● **The task**
Count every line in the following listing that contains "none", then report that count with nothing added.
--- Given records Enclosed Below ---
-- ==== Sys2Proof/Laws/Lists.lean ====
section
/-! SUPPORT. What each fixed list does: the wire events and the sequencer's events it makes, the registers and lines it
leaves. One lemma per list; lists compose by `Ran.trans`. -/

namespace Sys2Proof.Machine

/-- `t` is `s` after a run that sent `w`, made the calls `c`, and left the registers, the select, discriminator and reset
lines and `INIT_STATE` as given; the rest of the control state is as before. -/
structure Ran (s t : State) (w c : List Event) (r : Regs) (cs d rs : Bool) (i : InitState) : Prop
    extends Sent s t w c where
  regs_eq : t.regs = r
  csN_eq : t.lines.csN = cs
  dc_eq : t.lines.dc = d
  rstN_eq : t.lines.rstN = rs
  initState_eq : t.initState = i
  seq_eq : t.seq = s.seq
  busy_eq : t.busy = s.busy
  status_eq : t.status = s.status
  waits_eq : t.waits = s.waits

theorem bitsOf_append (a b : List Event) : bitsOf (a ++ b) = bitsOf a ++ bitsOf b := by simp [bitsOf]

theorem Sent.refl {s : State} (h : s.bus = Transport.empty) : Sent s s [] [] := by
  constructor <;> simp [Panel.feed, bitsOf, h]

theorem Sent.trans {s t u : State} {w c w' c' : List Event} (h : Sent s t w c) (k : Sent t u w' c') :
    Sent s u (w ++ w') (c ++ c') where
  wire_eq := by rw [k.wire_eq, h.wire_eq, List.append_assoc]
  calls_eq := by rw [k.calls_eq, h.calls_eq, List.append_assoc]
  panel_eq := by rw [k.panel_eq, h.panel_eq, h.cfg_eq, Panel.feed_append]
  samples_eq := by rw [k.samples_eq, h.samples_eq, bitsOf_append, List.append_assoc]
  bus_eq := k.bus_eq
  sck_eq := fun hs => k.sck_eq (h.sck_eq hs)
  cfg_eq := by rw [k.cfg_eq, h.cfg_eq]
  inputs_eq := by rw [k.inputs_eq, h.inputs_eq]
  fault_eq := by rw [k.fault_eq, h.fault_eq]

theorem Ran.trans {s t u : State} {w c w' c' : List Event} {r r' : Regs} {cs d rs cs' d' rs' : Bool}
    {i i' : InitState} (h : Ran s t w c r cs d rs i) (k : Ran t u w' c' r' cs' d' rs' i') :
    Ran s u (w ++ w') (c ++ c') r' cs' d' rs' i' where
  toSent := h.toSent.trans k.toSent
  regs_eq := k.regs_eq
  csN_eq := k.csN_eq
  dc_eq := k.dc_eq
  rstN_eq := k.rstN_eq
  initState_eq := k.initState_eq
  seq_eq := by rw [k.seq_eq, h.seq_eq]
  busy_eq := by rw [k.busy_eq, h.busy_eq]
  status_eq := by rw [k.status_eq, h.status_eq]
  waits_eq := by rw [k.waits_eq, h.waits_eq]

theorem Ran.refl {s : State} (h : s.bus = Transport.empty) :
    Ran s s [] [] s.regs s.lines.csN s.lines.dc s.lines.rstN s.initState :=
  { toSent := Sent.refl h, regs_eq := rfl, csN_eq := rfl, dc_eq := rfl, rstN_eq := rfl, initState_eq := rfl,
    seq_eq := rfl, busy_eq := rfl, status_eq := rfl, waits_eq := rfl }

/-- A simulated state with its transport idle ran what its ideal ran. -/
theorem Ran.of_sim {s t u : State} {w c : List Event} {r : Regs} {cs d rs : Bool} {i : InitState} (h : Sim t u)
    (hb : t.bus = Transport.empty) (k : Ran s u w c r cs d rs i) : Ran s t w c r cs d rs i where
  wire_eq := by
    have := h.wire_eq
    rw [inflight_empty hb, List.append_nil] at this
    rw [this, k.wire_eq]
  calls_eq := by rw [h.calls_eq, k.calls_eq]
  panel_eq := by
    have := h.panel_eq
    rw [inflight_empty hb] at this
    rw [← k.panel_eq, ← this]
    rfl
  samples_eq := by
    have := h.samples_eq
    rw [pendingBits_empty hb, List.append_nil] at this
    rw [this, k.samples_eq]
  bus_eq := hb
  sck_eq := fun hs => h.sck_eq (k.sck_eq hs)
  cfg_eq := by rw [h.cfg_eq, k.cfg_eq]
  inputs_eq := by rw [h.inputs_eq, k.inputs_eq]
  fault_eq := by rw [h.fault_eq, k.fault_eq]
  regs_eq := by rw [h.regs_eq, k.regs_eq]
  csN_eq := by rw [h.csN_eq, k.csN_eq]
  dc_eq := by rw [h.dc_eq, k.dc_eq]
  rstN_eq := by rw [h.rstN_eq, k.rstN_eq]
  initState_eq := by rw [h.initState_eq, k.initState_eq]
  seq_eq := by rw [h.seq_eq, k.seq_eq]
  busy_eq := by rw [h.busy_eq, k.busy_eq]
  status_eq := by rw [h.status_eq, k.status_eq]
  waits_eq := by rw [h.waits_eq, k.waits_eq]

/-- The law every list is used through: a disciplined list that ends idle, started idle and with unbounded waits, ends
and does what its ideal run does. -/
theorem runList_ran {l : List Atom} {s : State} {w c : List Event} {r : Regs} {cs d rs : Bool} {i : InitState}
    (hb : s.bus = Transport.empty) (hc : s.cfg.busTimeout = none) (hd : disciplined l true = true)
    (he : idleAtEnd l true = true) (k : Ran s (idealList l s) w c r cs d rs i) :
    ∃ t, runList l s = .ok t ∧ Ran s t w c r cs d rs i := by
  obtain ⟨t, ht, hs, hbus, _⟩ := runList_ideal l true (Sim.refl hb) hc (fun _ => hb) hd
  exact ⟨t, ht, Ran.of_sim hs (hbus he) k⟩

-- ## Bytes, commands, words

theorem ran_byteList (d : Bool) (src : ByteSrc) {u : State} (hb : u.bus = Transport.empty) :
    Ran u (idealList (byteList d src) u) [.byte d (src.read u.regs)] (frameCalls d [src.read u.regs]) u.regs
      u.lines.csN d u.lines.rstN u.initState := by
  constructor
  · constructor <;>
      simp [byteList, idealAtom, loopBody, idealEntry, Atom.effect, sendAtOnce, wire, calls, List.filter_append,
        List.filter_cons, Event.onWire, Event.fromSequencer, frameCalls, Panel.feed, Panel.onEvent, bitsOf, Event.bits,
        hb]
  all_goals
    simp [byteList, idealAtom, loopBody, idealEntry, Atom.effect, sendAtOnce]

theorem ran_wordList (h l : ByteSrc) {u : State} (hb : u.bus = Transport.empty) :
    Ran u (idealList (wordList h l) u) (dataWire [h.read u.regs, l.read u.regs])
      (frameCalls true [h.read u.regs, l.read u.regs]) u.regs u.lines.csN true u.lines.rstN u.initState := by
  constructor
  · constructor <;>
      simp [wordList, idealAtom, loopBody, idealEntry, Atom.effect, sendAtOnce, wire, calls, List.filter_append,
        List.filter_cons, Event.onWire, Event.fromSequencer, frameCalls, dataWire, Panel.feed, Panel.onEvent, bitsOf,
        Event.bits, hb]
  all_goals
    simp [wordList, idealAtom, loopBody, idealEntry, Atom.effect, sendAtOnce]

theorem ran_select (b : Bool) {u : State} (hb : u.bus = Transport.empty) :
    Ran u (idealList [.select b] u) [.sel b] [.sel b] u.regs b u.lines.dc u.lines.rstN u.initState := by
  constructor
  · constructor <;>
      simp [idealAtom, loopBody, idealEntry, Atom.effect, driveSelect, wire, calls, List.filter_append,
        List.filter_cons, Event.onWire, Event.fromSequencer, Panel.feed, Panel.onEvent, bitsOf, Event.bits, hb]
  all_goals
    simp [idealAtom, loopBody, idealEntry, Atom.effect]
--- End of Enclosed Given records ---
--- Given records Enclosed Below ---
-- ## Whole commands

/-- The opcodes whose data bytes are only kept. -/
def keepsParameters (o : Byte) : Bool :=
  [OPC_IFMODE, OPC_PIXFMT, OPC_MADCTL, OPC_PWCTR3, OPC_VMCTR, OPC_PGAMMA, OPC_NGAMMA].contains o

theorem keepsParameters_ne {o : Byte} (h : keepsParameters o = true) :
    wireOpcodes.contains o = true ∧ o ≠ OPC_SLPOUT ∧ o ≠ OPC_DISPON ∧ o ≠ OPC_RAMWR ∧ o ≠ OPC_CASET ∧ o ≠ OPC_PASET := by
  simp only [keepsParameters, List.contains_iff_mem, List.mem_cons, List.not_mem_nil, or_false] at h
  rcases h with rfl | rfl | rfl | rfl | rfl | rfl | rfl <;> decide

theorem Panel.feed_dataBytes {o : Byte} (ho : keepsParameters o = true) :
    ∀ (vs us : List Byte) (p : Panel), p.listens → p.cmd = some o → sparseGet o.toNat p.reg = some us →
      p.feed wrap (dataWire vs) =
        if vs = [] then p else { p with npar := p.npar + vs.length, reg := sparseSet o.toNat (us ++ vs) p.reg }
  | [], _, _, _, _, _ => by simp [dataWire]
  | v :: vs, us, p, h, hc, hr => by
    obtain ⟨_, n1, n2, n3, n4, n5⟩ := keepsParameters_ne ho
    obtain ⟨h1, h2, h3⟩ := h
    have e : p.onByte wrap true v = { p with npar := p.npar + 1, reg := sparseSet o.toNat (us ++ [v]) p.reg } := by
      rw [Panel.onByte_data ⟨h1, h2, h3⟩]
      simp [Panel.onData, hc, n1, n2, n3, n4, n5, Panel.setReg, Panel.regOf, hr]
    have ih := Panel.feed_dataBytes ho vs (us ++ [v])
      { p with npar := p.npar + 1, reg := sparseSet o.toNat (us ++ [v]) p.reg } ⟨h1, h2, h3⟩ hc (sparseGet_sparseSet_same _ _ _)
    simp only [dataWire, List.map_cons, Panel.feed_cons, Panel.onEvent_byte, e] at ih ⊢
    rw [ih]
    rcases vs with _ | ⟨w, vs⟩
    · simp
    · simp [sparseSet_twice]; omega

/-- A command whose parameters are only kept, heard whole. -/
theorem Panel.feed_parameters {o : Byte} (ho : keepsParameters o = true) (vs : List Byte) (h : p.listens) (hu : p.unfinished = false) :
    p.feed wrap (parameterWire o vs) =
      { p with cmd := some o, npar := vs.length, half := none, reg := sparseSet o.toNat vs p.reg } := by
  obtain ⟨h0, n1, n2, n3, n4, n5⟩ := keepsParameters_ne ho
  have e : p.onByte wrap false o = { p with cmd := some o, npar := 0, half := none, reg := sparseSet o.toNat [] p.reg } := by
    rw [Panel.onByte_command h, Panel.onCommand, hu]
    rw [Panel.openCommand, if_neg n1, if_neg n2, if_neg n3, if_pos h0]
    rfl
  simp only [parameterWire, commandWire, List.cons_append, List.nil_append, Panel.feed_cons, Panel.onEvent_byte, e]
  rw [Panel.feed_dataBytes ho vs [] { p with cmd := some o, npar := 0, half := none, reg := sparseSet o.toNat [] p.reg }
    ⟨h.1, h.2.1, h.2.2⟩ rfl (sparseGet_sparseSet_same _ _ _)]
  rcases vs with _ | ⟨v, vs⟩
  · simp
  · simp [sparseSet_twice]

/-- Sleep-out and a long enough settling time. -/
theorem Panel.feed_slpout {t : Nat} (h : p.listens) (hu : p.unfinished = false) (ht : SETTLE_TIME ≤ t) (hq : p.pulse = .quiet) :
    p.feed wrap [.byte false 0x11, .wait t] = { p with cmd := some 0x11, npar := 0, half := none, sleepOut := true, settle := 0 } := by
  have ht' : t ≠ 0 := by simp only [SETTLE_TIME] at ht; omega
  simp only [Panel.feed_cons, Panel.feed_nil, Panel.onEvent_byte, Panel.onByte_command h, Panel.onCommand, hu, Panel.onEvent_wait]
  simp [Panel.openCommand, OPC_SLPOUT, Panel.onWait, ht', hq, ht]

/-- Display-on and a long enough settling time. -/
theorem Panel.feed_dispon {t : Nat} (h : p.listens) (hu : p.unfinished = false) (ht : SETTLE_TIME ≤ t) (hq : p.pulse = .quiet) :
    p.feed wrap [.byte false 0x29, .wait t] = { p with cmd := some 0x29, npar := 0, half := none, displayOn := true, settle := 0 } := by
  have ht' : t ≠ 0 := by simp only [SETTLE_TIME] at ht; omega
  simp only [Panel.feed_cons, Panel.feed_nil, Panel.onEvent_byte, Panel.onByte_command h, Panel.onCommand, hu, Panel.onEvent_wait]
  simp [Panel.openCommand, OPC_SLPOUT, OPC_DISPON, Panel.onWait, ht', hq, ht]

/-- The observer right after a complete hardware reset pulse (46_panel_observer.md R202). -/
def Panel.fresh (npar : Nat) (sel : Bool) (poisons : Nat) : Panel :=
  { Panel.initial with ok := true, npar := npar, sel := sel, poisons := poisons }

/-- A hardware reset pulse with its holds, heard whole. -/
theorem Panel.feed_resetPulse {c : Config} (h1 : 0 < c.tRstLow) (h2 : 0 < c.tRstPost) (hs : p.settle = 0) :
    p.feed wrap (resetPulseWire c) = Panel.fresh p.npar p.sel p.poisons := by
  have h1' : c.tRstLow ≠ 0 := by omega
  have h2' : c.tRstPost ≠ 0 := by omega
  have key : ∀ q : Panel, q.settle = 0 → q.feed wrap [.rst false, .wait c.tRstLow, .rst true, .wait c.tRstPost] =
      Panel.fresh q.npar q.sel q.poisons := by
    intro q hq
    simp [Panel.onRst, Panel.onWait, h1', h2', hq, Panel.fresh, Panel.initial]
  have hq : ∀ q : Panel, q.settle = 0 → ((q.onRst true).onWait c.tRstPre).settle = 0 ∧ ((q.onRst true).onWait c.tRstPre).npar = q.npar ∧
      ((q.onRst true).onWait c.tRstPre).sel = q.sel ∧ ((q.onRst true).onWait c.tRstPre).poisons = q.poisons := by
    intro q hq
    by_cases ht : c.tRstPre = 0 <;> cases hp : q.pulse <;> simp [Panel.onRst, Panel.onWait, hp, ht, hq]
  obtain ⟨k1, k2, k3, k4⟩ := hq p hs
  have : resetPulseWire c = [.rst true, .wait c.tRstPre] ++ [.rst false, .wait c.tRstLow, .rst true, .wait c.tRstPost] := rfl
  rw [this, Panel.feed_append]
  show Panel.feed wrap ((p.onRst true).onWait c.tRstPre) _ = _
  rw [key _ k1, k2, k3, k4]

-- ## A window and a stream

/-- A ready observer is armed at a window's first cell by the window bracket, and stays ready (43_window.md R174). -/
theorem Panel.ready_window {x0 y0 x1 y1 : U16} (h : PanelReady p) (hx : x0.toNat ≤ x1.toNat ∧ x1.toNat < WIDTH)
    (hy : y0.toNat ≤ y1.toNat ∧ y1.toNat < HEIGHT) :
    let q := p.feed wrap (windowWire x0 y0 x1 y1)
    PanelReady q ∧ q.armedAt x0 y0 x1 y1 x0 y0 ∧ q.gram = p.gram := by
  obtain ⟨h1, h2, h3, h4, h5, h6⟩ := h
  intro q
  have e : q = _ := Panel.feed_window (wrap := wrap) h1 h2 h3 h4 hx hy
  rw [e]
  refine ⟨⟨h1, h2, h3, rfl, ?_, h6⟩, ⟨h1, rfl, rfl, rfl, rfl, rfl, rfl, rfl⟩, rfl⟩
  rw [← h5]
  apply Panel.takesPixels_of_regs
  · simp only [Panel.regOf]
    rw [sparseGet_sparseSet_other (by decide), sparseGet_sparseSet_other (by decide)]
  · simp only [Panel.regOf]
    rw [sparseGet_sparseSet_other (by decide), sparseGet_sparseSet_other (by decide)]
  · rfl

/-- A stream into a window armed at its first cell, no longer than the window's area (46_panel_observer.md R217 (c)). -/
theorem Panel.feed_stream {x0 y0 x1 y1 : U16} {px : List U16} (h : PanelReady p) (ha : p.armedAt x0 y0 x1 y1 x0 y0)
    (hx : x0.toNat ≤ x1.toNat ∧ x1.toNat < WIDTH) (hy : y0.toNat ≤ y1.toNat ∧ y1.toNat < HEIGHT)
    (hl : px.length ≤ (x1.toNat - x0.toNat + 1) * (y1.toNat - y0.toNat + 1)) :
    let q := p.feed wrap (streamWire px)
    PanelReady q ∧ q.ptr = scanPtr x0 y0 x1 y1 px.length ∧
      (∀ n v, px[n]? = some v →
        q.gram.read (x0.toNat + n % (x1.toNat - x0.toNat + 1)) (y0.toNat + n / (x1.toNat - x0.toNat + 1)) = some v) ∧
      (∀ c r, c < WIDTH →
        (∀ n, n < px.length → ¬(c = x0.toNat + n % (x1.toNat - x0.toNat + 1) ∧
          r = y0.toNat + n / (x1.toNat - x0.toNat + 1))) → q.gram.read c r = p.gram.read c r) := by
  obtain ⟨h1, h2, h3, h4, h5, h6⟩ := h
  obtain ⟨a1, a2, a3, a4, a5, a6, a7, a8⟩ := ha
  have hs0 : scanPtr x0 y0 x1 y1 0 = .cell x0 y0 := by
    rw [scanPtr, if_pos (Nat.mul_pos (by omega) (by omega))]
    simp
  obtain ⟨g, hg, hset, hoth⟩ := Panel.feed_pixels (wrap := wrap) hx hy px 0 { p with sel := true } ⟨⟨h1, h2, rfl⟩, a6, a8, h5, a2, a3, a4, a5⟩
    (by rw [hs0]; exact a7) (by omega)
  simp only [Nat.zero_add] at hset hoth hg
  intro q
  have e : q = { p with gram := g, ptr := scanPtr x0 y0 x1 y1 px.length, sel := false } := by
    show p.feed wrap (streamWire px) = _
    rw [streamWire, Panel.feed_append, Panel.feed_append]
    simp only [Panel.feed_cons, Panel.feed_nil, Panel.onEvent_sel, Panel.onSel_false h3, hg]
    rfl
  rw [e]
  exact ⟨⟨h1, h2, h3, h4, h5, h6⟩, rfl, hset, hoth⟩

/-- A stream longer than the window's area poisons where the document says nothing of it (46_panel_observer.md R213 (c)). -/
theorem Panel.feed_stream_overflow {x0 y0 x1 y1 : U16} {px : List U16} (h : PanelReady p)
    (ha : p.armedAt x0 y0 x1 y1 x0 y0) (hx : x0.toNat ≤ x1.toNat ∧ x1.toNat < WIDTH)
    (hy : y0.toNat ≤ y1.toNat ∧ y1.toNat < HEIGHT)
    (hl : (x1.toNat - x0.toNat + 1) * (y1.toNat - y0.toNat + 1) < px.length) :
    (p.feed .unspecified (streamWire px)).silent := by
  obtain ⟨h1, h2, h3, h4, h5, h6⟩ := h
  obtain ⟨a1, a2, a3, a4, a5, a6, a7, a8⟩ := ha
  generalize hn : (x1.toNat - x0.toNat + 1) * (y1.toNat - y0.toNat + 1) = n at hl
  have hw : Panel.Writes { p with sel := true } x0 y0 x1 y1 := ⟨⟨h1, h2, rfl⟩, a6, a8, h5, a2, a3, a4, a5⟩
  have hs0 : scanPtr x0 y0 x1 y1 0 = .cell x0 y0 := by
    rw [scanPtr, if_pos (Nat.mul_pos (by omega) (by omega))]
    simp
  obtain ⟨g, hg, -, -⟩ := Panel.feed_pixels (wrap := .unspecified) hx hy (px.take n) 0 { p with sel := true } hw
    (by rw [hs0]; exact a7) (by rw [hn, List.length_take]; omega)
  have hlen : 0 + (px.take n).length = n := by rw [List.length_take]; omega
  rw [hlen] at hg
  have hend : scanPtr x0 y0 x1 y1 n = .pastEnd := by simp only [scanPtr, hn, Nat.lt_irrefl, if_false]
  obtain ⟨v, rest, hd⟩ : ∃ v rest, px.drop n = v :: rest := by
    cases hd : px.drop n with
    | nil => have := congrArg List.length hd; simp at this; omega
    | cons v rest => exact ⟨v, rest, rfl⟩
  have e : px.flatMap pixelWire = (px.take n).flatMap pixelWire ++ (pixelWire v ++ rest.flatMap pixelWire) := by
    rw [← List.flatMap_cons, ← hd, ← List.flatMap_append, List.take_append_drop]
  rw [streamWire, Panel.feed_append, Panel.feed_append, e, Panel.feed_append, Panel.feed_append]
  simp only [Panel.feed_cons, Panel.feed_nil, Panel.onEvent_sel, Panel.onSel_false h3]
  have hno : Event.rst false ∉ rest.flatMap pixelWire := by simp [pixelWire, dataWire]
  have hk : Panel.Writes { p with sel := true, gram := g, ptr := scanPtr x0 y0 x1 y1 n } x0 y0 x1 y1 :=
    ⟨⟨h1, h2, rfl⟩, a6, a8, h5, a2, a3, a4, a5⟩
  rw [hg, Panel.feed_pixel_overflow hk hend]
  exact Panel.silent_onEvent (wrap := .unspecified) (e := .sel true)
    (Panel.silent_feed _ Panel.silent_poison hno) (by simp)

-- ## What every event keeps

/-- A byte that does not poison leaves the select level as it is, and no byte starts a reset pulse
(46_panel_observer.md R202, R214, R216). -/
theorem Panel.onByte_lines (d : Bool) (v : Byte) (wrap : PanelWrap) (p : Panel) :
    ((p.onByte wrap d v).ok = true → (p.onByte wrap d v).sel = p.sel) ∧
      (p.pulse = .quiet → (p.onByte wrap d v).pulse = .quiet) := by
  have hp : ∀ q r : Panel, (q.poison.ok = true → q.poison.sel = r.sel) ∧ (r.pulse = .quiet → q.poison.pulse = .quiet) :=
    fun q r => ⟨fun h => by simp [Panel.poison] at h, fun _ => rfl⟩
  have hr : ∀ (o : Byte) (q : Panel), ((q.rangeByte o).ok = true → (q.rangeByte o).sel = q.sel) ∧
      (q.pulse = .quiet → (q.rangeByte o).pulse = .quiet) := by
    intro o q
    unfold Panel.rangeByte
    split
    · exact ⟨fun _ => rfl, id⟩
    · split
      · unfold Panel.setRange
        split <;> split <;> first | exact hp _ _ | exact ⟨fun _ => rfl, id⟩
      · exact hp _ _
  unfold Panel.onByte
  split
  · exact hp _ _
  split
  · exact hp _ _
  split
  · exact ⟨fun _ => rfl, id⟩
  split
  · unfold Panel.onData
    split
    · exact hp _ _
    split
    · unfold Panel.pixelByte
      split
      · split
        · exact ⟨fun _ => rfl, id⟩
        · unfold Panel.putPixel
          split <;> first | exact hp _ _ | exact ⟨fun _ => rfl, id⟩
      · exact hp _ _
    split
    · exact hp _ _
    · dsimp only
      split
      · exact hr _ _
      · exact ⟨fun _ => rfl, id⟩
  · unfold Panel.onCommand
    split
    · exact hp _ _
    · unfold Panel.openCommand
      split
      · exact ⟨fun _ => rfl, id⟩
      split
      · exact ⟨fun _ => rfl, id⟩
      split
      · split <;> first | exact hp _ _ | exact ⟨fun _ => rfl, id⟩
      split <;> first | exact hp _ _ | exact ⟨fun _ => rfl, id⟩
--- End of Enclosed Given records ---
● **Answer space**
6